/-! ### General registers (R14, R54, R55) -/

/-- The physical register a field names under the bank bit `rb` (R55). -/
def phys (rb : Bool) (i : RegNum) : PReg :=
  if h : i.toNat < 8 then
    if rb then ⟨8 + i.toNat, by omega⟩ else ⟨i.toNat, by omega⟩
  else ⟨8 + i.toNat, by have := i.isLt; omega⟩

/-- `phys(i)` through the effective bank (R55, R74). -/
def State.physReg (s : State) (i : RegNum) : PReg := phys s.unit.effRB i

/-- A physical register's committed value. -/
def State.readPhys (s : State) (p : PReg) : Word := s.regs[p.val]

/-- `x[i]`: the committed value of the register the effective bank names (R14). -/
def State.readReg (s : State) (i : RegNum) : Word := s.readPhys (s.physReg i)

/-! ### Control registers (R63, R64) -/

/-- `WMASK(n)` (R63). -/
def crMask : CReg → Word
  | .psw => 0x00000707#32
  | .bpsw => 0x00000707#32
  | .bpc => 0xFFFFFFFC#32
  | .evb => 0xFFFFFF80#32
  | .cause => 0x80000F1F#32
  | .badaddr => 0xFFFFFFFF#32
  | .supp => 0x00000000#32

/-- `CR[n]`: the committed value (R14). -/
def State.readCr (s : State) : CReg → Word
  | .psw => s.cr.psw
  | .bpsw => s.cr.bpsw
  | .bpc => s.cr.bpc
  | .evb => s.cr.evb
  | .cause => s.cr.cause
  | .badaddr => s.cr.badaddr
  | .supp => s.cr.supp

/-- Put a value into a control register's storage. -/
def CRegs.set (r : CRegs) (n : CReg) (v : Word) : CRegs :=
  match n with
  | .psw => { r with psw := v }
  | .bpsw => { r with bpsw := v }
  | .bpc => { r with bpc := v }
  | .evb => { r with evb := v }
  | .cause => { r with cause := v }
  | .badaddr => { r with badaddr := v }
  | .supp => { r with supp := v }

/-- A masked write: only the bits of `mask` change (R64, R72). -/
def maskedWrite (old v mask : Word) : Word := (old &&& ~~~ mask) ||| (v &&& mask)

/-- An immediate write of a control register through its writable mask (R64, R79). -/
def State.writeCr (s : State) (n : CReg) (v : Word) : State :=
  { s with cr := s.cr.set n (maskedWrite (s.readCr n) v (crMask n)) }

/-! ### Pushing onto the write-back queue (R14, R70, R71) -/

/-- Push a deferred entry (R70). -/
def State.push (s : State) (e : WbEntry) : State :=
  { s with unit := { s.unit with queue := s.unit.queue ++ [e] } }

/-- `x[i] <- v` (R14). -/
def State.pushReg (s : State) (i : RegNum) (v : Word) : State :=
  s.push (.reg (.gpr (s.physReg i)) v 0xFFFFFFFF#32)

/-- `CR[n] <- v` (R14, R64). -/
def State.pushCr (s : State) (n : CReg) (v : Word) : State :=
  s.push (.reg (.cr n) v (crMask n))

/-- `flags <- ...` (R14, R71). -/
def State.pushFlags (s : State) (f : FlagWrites) : State :=
  s.push (flagsEntry f)

/-- `pc <- t`: record the unit's next PC (R14, R256). -/
def State.setNpc (s : State) (t : Word) : State :=
  { s with unit := { s.unit with npc := some t } }

/-- `req <- r` (R265). -/
def State.setReq (s : State) (r : Request) : State :=
  { s with unit := { s.unit with req := some r } }

/-- Set the effective view at once (R74). -/
def State.setEff (s : State) (rb sm : Bool) : State :=
  { s with unit := { s.unit with effRB := rb, effSM := sm } }

/-- Count a completed data access (R250, `acc`). -/
def State.countAccess (s : State) : State :=
  { s with unit := { s.unit with acc := s.unit.acc + 1 } }

/-- `stop(reason)` (R16, R266). -/
def State.stopRun (s : State) (r : StopReason) : State :=
  { s with run := .stopped (some r) }

/-! ### Commit and discard (R72, R73, R259) -/

/-- Apply one entry (R72); a device's write function sees the unit's issue time as `now` (R551). -/
def State.applyEntry (s : State) : WbEntry → State
  | .reg (.gpr p) v m => { s with regs := s.regs.set p.val (maskedWrite (s.readPhys p) v m) }
  | .reg (.cr n) v m => { s with cr := s.cr.set n (maskedWrite (s.readCr n) v m) }
  | .mem pa bytes => { s with mem := Memory.writeBytes s.cfg s.mem pa bytes }
  | .dev r v => s.devWrite r v s.time

/-- Apply entries in FIFO order, each once (R72). -/
def applyEntries : List WbEntry → State → State
  | [], s => s
  | e :: rest, s => applyEntries rest (s.applyEntry e)

/-- Empty the queue. -/
def State.clearQueue (s : State) : State :=
  { s with unit := { s.unit with queue := [] } }

/-- Set the effective view from the committed PSW (R75). -/
def State.refreshEff (s : State) : State :=
  s.setEff (pswRB s.cr.psw) (pswSM s.cr.psw)

/-- `Commit(Q)`, then the effective view again (R72, R75, R250). -/
def State.commit (s : State) : State :=
  (applyEntries s.unit.queue s).clearQueue.refreshEff

/-- `Discard(Q)`, then the effective view again (R73, R75). -/
def State.discard (s : State) : State := s.clearQueue.refreshEff

/-! ### Translation (R125 to R130) -/

/-- The kind of an access (R127). -/
inductive AccessKind
  | fetch | read | write
  deriving DecidableEq, Repr, Inhabited

/-- Why an access faults (R131, R132). -/
inductive MemFault
  | alignment | segmentation | bus
  deriving DecidableEq, Repr, Inhabited

/-- The segment selector `va[31:28]` (R125). -/
def segOf (va : Word) : BitVec 4 := va.extractLsb' 28 4

/-- `BLOCK` (R10). -/
def blockSize (c : Config) : Nat := 2 ^ c.blockBits

/-- `translate(va, len, kind, sm)`: the physical address and the clipped length, or a fault (R127,
R128). -/
def translate (c : Config) (maps : List Word) (va : Word) (len : Nat) (kind : AccessKind) (sm : Bool) :
    Except MemFault (Word × Nat) :=
  let off := va.toNat % blockSize c
  let clen := min len (blockSize c - off)
  if segOf va = 0x0#4 then .ok (va, clen)
  else if segOf va = 0x1#4 then
    let k := (va.extractLsb' 0 28).toNat / blockSize c
    if c.nmap ≤ k then .error .segmentation
    else
      let m := maps.getD k 0#32
      if !m.getLsbD 31 then .error .segmentation
      else if kind = .write ∧ m.getLsbD 30 then .error .segmentation
      else .ok ((((m.extractLsb' 0 16).zeroExtend 32) <<< c.blockBits) ||| BitVec.ofNat 32 off, clen)
  else if segOf va = 0xF#4 then
    if !sm then .error .segmentation
    else if kind = .fetch then .error .bus
    else .ok (va, clen)
  else .error .segmentation

/-- What backs a checked chunk: bytes, or a device register. -/
inductive Backing
  | bytes
  | device (r : DevReg)
  deriving DecidableEq, Repr, Inhabited

/-- The bytes `pa .. pa+c-1` lie in RAM (R130). -/
def chunkInRam (c : Config) (pa len : Nat) : Bool := decide (pa + len ≤ c.ramSize)

/-- The bytes `pa .. pa+c-1` lie in ROM (R130). -/
def chunkInRom (c : Config) (pa len : Nat) : Bool :=
  decide (c.romBase ≤ pa ∧ pa + len ≤ c.romBase + c.romSize)

/-- `phys_check(a, pa, c, kind)` (R130), for an access `width` bytes wide in all. A device access is 4
bytes wide, 4-byte aligned and names a listed register (R138). -/
def physCheck (c : Config) (a pa : Word) (len width : Nat) (kind : AccessKind) :
    Except MemFault Backing :=
  if segOf a = 0xF#4 then
    if width = 4 ∧ len = 4 then
      match devRegAt c pa with
      | some r => .ok (.device r)
      | none => .error .bus
    else .error .bus
  else if chunkInRam c pa.toNat len then .ok .bytes
  else if chunkInRom c pa.toNat len then
    if kind = .write then .error .bus else .ok .bytes
  else .error .bus

/-- A checked chunk of an access (R129). -/
structure Chunk where
  va : Word
  pa : Word
  len : Nat
  backing : Backing
  deriving DecidableEq, Repr

/-- `chunks` (R129) from `va` for `rem` bytes more. Every chunk has at least one byte, so `fuel = rem`
is enough. -/
def chunksFrom (c : Config) (maps : List Word) (kind : AccessKind) (sm : Bool) (width : Nat) :
    Nat → Word → Nat → Except MemFault (List Chunk)
  | 0, _, _ => .ok []
  | fuel + 1, a, rem =>
    if rem = 0 then .ok []
    else
      match translate c maps a rem kind sm with
      | .error e => .error e
      | .ok (pa, n) =>
        match physCheck c a pa n width kind with
        | .error e => .error e
        | .ok b =>
          match chunksFrom c maps kind sm width fuel (a + BitVec.ofNat 32 n) (rem - n) with
          | .error e => .error e
          | .ok rest => .ok (⟨a, pa, n, b⟩ :: rest)

/-- `chunks(va, n, kind, sm)` on the committed `MAP` registers (R129, R152). -/
def State.chunks (s : State) (va : Word) (n : Nat) (kind : AccessKind) (sm : Bool) :
    Except MemFault (List Chunk) :=
  chunksFrom s.cfg s.dev.maps kind sm n n va n

/-- The committed bytes of chunks, in order (R139). -/
def State.chunkBytes (s : State) : List Chunk → List Byte
  | [] => []
  | k :: rest => Memory.readBytes s.cfg s.mem k.pa.toNat k.len ++ s.chunkBytes rest

/-- The entries that write bytes to chunks, one each, in order (R140). -/
def chunkEntries : List Chunk → List Byte → List WbEntry
  | [], _ => []
  | k :: rest, bs => .mem k.pa.toNat (bs.take k.len) :: chunkEntries rest (bs.drop k.len)

/-- Write bytes to chunks at once (R458, R603). -/
def writeChunks (c : Config) : List Chunk → List Byte → Memory → Memory
  | [], _, m => m
  | k :: rest, bs, m =>
    writeChunks c rest (bs.drop k.len) (Memory.writeBytes c m k.pa.toNat (bs.take k.len))

/-! ### Data accesses (R136, R139, R140, R141) -/

/-- The access is misaligned and the configuration forbids that (R136). -/
def State.misaligned (s : State) (va : Word) (n : Nat) : Bool :=
  s.cfg.strictAlign && decide (va.toNat % n ≠ 0)

/-- The value a checked read gives: a device register's (R143), or the bytes in the target's byte
order (R134). -/
def State.valueOf (s : State) : List Chunk → Nat
  | ⟨_, _, _, .device r⟩ :: _ => (s.devRead r).toNat
  | cs => assemble s.cfg.endian (s.chunkBytes cs)

/-- `MemRead(va, n)` (R139). -/
def State.memRead (s : State) (va : Word) (n : Nat) : Except MemFault Nat :=
  if s.misaligned va n then .error .alignment
  else
    match s.chunks va n .read s.unit.effSM with
    | .error e => .error e
    | .ok cs => .ok (s.valueOf cs)

/-- The entries a checked write of `v` pushes: a device write (R141), or one memory entry per chunk
(R140). -/
def writeEntries (e : Endian) (n v : Nat) : List Chunk → List WbEntry
  | ⟨_, _, _, .device r⟩ :: _ => [.dev r (BitVec.ofNat 32 v)]
  | cs => chunkEntries cs (disassemble e n v)

/-- `MemWrite(va, n, v)`: the entries it pushes, or its fault (R140). -/
def State.memWrite (s : State) (va : Word) (n v : Nat) : Except MemFault (List WbEntry) :=
  if s.misaligned va n then .error .alignment
  else
    match s.chunks va n .write s.unit.effSM with
    | .error e => .error e
    | .ok cs => .ok (writeEntries s.cfg.endian n v cs)

/-- Push entries in order. -/
def State.pushAll (s : State) (es : List WbEntry) : State :=
  { s with unit := { s.unit with queue := s.unit.queue ++ es } }

/-- `Fetch(pc)`: 4 bytes with the committed `PSW.SM` (R147, R251); `none` is a fetch fault. -/
def State.fetch (s : State) : Option Word :=
  if s.pc.toNat % 4 ≠ 0 then none
  else
    match s.chunks s.pc 4 .fetch (pswSM s.cr.psw) with
    | .error _ => none
    | .ok cs => some (BitVec.ofNat 32 (assemble s.cfg.endian (s.chunkBytes cs)))

/-! ### Taking an exception or an interrupt (R262, R520, R525, R528) -/

/-- The synchronous exceptions (R520). -/
inductive Exc
  | illegalInstruction
  | busFault
  | segmentationFault
  | alignmentFault
  | softwareTrap (n : BitVec 4)
  deriving DecidableEq, Repr, Inhabited

/-- The exception's code (R520). -/
def Exc.code : Exc → Nat
  | .illegalInstruction => 1
  | .busFault => 2
  | .segmentationFault => 3
  | .alignmentFault => 4
  | .softwareTrap _ => 5

/-- The trap number of a software trap, else 0 (R68). -/
def Exc.trapNo : Exc → BitVec 4
  | .softwareTrap n => n
  | .illegalInstruction | .busFault | .segmentationFault | .alignmentFault => 0#4

/-- The signal a run stops with where the exception is not vectored (R266). A software trap is not raised there
(R526). -/
def Exc.signal : Exc → Signal
  | .illegalInstruction => .sigill
  | .busFault => .sigbus
  | .segmentationFault => .sigsegv
  | .alignmentFault => .sigbus
  | .softwareTrap _ => .sigtrap

/-- The exception a faulting data access raises (R132, R350). -/
def excOf : MemFault → Exc
  | .alignment => .alignmentFault
  | .segmentation => .segmentationFault
  | .bus => .busFault

/-- What trap entry is for (R528). -/
inductive TrapKind
  | exception (e : Exc) (badaddr : Word)
  | interrupt (level : Nat)
  deriving DecidableEq, Repr, Inhabited

/-- The vector's number (R525). -/
def TrapKind.vector : TrapKind → Nat
  | .exception e _ => e.code
  | .interrupt l => 16 + l

/-- What CAUSE records (R68, R528). -/
def TrapKind.cause : TrapKind → Word
  | .exception e _ => (e.trapNo.zeroExtend 32) <<< 8 ||| BitVec.ofNat 32 e.code
  | .interrupt l => 0x80000000#32 ||| BitVec.ofNat 32 l

/-- What BADADDR becomes: the recorded word, or its old value for an interrupt (R69, R528). -/
def TrapKind.badaddr (k : TrapKind) (old : Word) : Word :=
  match k with
  | .exception _ b => b
  | .interrupt _ => old

/-- The PSW of a handler: IE = 0, RB = 1, SM = 1, the flags kept (R528). -/
def handlerPsw (psw : Word) : Word := (psw &&& 0x00000007#32) ||| 0x00000600#32

/-- The handler's address: the word at `EVB + 4*v`, read in supervisor mode; `none` when that read
faults, a device address included (R525, R528). -/
def State.readVector (s : State) (v : Nat) : Option Word :=
  let va := s.cr.evb + BitVec.ofNat 32 (4 * v)
  if segOf va = 0xF#4 then none
  else
    match s.chunks va 4 .read true with
    | .error _ => none
    | .ok cs => some (BitVec.ofNat 32 (assemble s.cfg.endian (s.chunkBytes cs)))

/-- The control registers trap entry leaves, each written through its mask (R64, R528). -/
def trapCr (s : State) (k : TrapKind) (ret : Word) : CRegs :=
  { s.cr with
    psw := maskedWrite s.cr.psw (handlerPsw s.cr.psw) (crMask .psw)
    bpsw := maskedWrite s.cr.bpsw s.cr.psw (crMask .bpsw)
    bpc := maskedWrite s.cr.bpc ret (crMask .bpc)
    cause := maskedWrite s.cr.cause k.cause (crMask .cause)
    badaddr := maskedWrite s.cr.badaddr (k.badaddr s.cr.badaddr) (crMask .badaddr) }

/-- `TrapEntry(kind, info, ret)` (R528): one operation for exceptions and interrupts. When the vector
cannot be read, nothing of the entry is written and the run stops. -/
def State.trapEntry (s : State) (k : TrapKind) (ret : Word) : State :=
  match s.readVector k.vector with
  | none => s.stopRun (.signalled .sigbus)
  | some h =>
    { s with cr := trapCr s k ret
             unit := { s.unit with effRB := true, effSM := true }
             pc := h
             waiting := false }

/-- Mark the unit as having raised: nothing more of it executes (R262). -/
def State.markRaised (s : State) : State :=
  { s with unit := { s.unit with raised := true } }

/-- `Exception(E, info, ret)` up to the trap entry (R262, R526): the queue is discarded, then the run stops or the
handler is entered. The tick and the boundary that follow belong to the unit. -/
def State.takeException (s : State) (e : Exc) (badaddr ret : Word) : State :=
  let d := s.discard.markRaised
  if d.cfg.hasFaultVector then d.trapEntry (.exception e badaddr) ret
  else d.stopRun (.signalled e.signal)

/-- `raise IllegalInstruction(w)`, returning to the unit itself (R269, R520). -/
def State.raiseIllegal (s : State) : State :=
  s.takeException .illegalInstruction s.unit.word s.pc

/-- Raise the fault of a data access at `ea`, returning to the unit itself (R350, R520). -/
def State.raiseAccess (s : State) (f : MemFault) (ea : Word) : State :=
  s.takeException (excOf f) ea s.pc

*Task objective*
Using the entries above, return exactly the lines from the line with "def maskedWrite (old" to the line with "R73, R259) -/", counting both of those lines.

*Response to this exercise*
def maskedWrite (old v mask : Word) : Word := (old &&& ~~~ mask) ||| (v &&& mask)

/-- An immediate write of a control register through its writable mask (R64, R79). -/
def State.writeCr (s : State) (n : CReg) (v : Word) : State :=
  { s with cr := s.cr.set n (maskedWrite (s.readCr n) v (crMask n)) }

/-! ### Pushing onto the write-back queue (R14, R70, R71) -/

/-- Push a deferred entry (R70). -/
def State.push (s : State) (e : WbEntry) : State :=
  { s with unit := { s.unit with queue := s.unit.queue ++ [e] } }

/-- `x[i] <- v` (R14). -/
def State.pushReg (s : State) (i : RegNum) (v : Word) : State :=
  s.push (.reg (.gpr (s.physReg i)) v 0xFFFFFFFF#32)

/-- `CR[n] <- v` (R14, R64). -/
def State.pushCr (s : State) (n : CReg) (v : Word) : State :=
  s.push (.reg (.cr n) v (crMask n))

/-- `flags <- ...` (R14, R71). -/
def State.pushFlags (s : State) (f : FlagWrites) : State :=
  s.push (flagsEntry f)

/-- `pc <- t`: record the unit's next PC (R14, R256). -/
def State.setNpc (s : State) (t : Word) : State :=
  { s with unit := { s.unit with npc := some t } }

/-- `req <- r` (R265). -/
def State.setReq (s : State) (r : Request) : State :=
  { s with unit := { s.unit with req := some r } }

/-- Set the effective view at once (R74). -/
def State.setEff (s : State) (rb sm : Bool) : State :=
  { s with unit := { s.unit with effRB := rb, effSM := sm } }

/-- Count a completed data access (R250, `acc`). -/
def State.countAccess (s : State) : State :=
  { s with unit := { s.unit with acc := s.unit.acc + 1 } }

/-- `stop(reason)` (R16, R266). -/
def State.stopRun (s : State) (r : StopReason) : State :=
  { s with run := .stopped (some r) }

/-! ### Commit and discard (R72, R73, R259) -/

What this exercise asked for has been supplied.